Тимоша смотрела непонимающе. Крючков стал уже не бледный, а белый и выговорил с усилием:

– Ничего. Пойдемте. Ничего.

И увел обеих женщин.

…Спустя много лет вышел сборник воспоминаний о Горьком, в котором были собраны заметки людей, бывших при нем до исхода его жизни. Была там и статеечка под именем «М.И. Будберг» о последней его ночи – и это единственные письменно зафиксированные воспоминания Муры об ее общении с Горьким. В них она называет себя «М.И.»:

«Ночью (то есть с 17 на 18 июня) уснул. Во сне ему стало плохо. Задыхался. Часто просыпался. Выплевывал лекарство. Пускал пузыри в стакан. В горле клокотала мокрота, не мог отхаркивать. М.И. сказала: «А вы кашляйте… вот так». Стало легче. Пошла кровь… Начался бред. Сперва довольно связный, то и дело переходящий в логическую, обычную форму мышления, а потом все более бессвязный и бурный…

Умирал тихо. Сидел в кресле, склонив голову на правое плечо. М.И. поддерживала его голову. Руки бессильно висели. Вздохнул два раза и скончался».

Всю ночь Мура пробыла наедине с Горьким и не вызвала врачей, даже когда начались кровохарканье и бред.

Утром Липочка решилась-таки войти в спальню больного. Баронесса стояла у окна, прижимаясь лбом к стеклу. Увидев медсестру, она бросилась в другую комнату, рыдая, рухнула на диван, воскликнув:

– Теперь я вижу, что я его потеряла… Он уже не мой!

Мертвый Буревестник полусидел в кресле, свесив голову.

В той же книге помещены воспоминания Липочки – Ольги Чертковой. В свете вышеизложенного они просто-таки трогательны:

«16 июня мне сказали доктора, что начался отек легких. Я приложила ухо к его груди послушать – правда ли? Вдруг как он меня обнимет крепко, как здоровый, и поцеловал. Так мы с ним и простились. Больше он в сознание не приходил. Последнюю ночь была сильная гроза. У него началась агония. Собрались все близкие. Все время давали ему кислород. За ночь дали 300 мешков с кислородом, передавали конвейером прямо с грузовика, по лестнице, в спальню. Умер в 11 часов. Умер тихо. Только задыхался. Вскрытие производили в спальне, вот на этом столе. Приглашали меня. Я не пошла. Чтобы я пошла смотреть, как его будут потрошить? Оказалось, что у него плевра приросла, как корсет. И, когда ее отдирали, она ломалась, до того обызвестковалась. Недаром, когда я его, бывало, брала за бока, он говорил: «Не тронь, мне больно!»

Петр Петрович Крючков в своих воспоминаниях роняет такую фразу:

«Доктора даже обрадовались, что состояние легких оказалось в таком плохом состоянии. С них снималась ответственность».

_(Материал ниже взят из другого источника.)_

theorem State.readAhead_whole (short : hold.length < n) (rest : granuleRest segs ≠ 0) (on : more (granuleRest segs) = true)
    (further : s.loadAddr ctx q (n + granuleRest segs) = .ok (w, segs'))
    (got : read w ctx (dropRuns hold.length segs') = .ok u bs) :
    s.readAhead ctx read q n hold more = .ok u ((hold ++ bs).take n) ((hold ++ bs).drop n) := by
  have goes : ¬ (decide (granuleRest segs = 0) || !more (granuleRest segs)) = true := by
    rw [Bool.or_eq_true, decide_eq_true_eq, Bool.not_eq_true', not_or, Bool.not_eq_false]
    exact ⟨rest, on⟩
  unfold State.readAhead
  rw [addr]
  dsimp only
  rw [if_neg (Nat.not_le.2 short), if_neg goes, further]
  dsimp only
  rw [got]

end

theorem State.readOpen_noFlt {l : List Seg} {f : Flt} : s.readOpen ctx l ≠ .flt f := by
  unfold State.readOpen
  split
  · nofun
  split <;> nofun

theorem State.readVia_noFlt {l : List Seg} {f : Flt} : s.readVia ctx l ≠ .flt f := by
  unfold State.readVia
  extract_lets held at_ ahead older
  split
  · split
    · nofun
    · exact State.readOpen_noFlt
  split
  · nofun
  split
  · nofun
  · cases read : s.readOpen ctx l with
    | ok => nofun
    | wait => nofun
    | flt f => exact absurd read State.readOpen_noFlt

/-- A fault of such a read is one of its address. -/
theorem State.loadAddr_of_readAhead {f : Flt} (bad : s.readAhead ctx State.readVia q n hold more = .flt f) :
    s.loadAddr ctx q n = .error f := by
  unfold State.readAhead at bad
  split at bad
  · cases bad
    assumption
  split at bad
  · cases bad
  extract_lets e r at bad
  split at bad
  · next read => exact absurd read State.readVia_noFlt
  · cases bad
  · cases bad

/-- A command has no store in the forwarding table: what it may read now it reads from memory. -/
theorem State.readVia_cmd {b p : Nat} {l : List Seg} (who : ctx.who = .cmd b p) (now : opens s ctx l) :
    s.readVia ctx l = .ok (s.readSegs ctx l).1 (s.readSegs ctx l).2 := by
  have none_ : s.ownHeld ctx = [] := by
    unfold State.ownHeld
    rw [who]
  rw [State.readVia_clear s ctx l (by rw [none_]; rfl), now.1, if_neg Bool.false_ne_true,
    State.readOpen_near (reaches_of_opens now)]

end

/-- The rest of the granule that the last run begins. -/
theorem granuleRest_concat (l : List Seg) (x : Seg) : granuleRest (l ++ [x]) =
    if (x.addr + x.len) % 32 = 0 ∨ (x.addr + x.len) / 32 * 32 < x.addr then 0 else 32 - (x.addr + x.len) % 32 := by
  unfold granuleRest
  rw [List.getLast?_concat]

Ничего себе – снималась! В 1938 году все восемь врачей, лечивших Горького, были расстреляны. Кстати, и Крючков тоже. В эту же компанию попал и Ягода. Двое последних, между прочим, обвинялись еще и в убийстве Максима Пешкова.

Что же касается Муры, то ее оформили как наследницу зарубежных изданий Горького, и вплоть до Второй мировой войны она получала гонорары со всех его иностранных изданий.

Кстати, Сталин сдержал слово – ее больше не трогали. Она уже выполнила свои задания. И некому было напомнить о прошлом: Петерса, завербовавшего некогда «графиню Закревскую» и читавшего ей стихи Пушкина, списали в 1936 году в расход. За ненадобностью.

* * *

Вскоре после того, как Герберту Уэллсу, Эйч-Джи, приснился его пресловутый сон – про блуждания по ночным лондонским улицам, про встречу с Мурой с ее «постыдным узелком» под мышкой, про оторванную голову, – вскоре после этого Мура вернулась в Лондон. И как ни был обозлен против нее ее любовник, он не мог не растрогаться, увидев ее слезы, услышав ее рыдания.

От нее Уэллс узнал, что его старинный соперник и бывший друг Максим Горький умер и Мура была с ним в то время.

«Она помогала за ним ухаживать, оставалась с ним до конца, когда он уже был без сознания (она мне описывала это его состояние); что-то непонятное делала с его бумагами, выполняла давным-давно данное ему обещание. Вероятно, там были документы, которым не следовало попадать в руки ОГПУ, и Мура спрятала их в надежное место. Вероятно, она кое-что знала и пообещала никому об этом не говорить. И я уверен, что она сдержала обещание. В таких делах Мура кремень!» – записывал позднее Уэллс.

Блажен, кто верует, тепло ему на свете…

С другой стороны, в наивной, почти детской доверчивости Эйч-Джи была именно что детская всепобедительная мудрость:

«Природа не позаботилась о каком-нибудь утешении для своих созданий – после того, как они послужили ее неясным целям. Нет в жизни человека последнего этапа, отмеченного истинным счастьем. Если мы в нем нуждаемся, мы должны сотворить его сами. Я все еще готов лелеять эту призрачную надежду…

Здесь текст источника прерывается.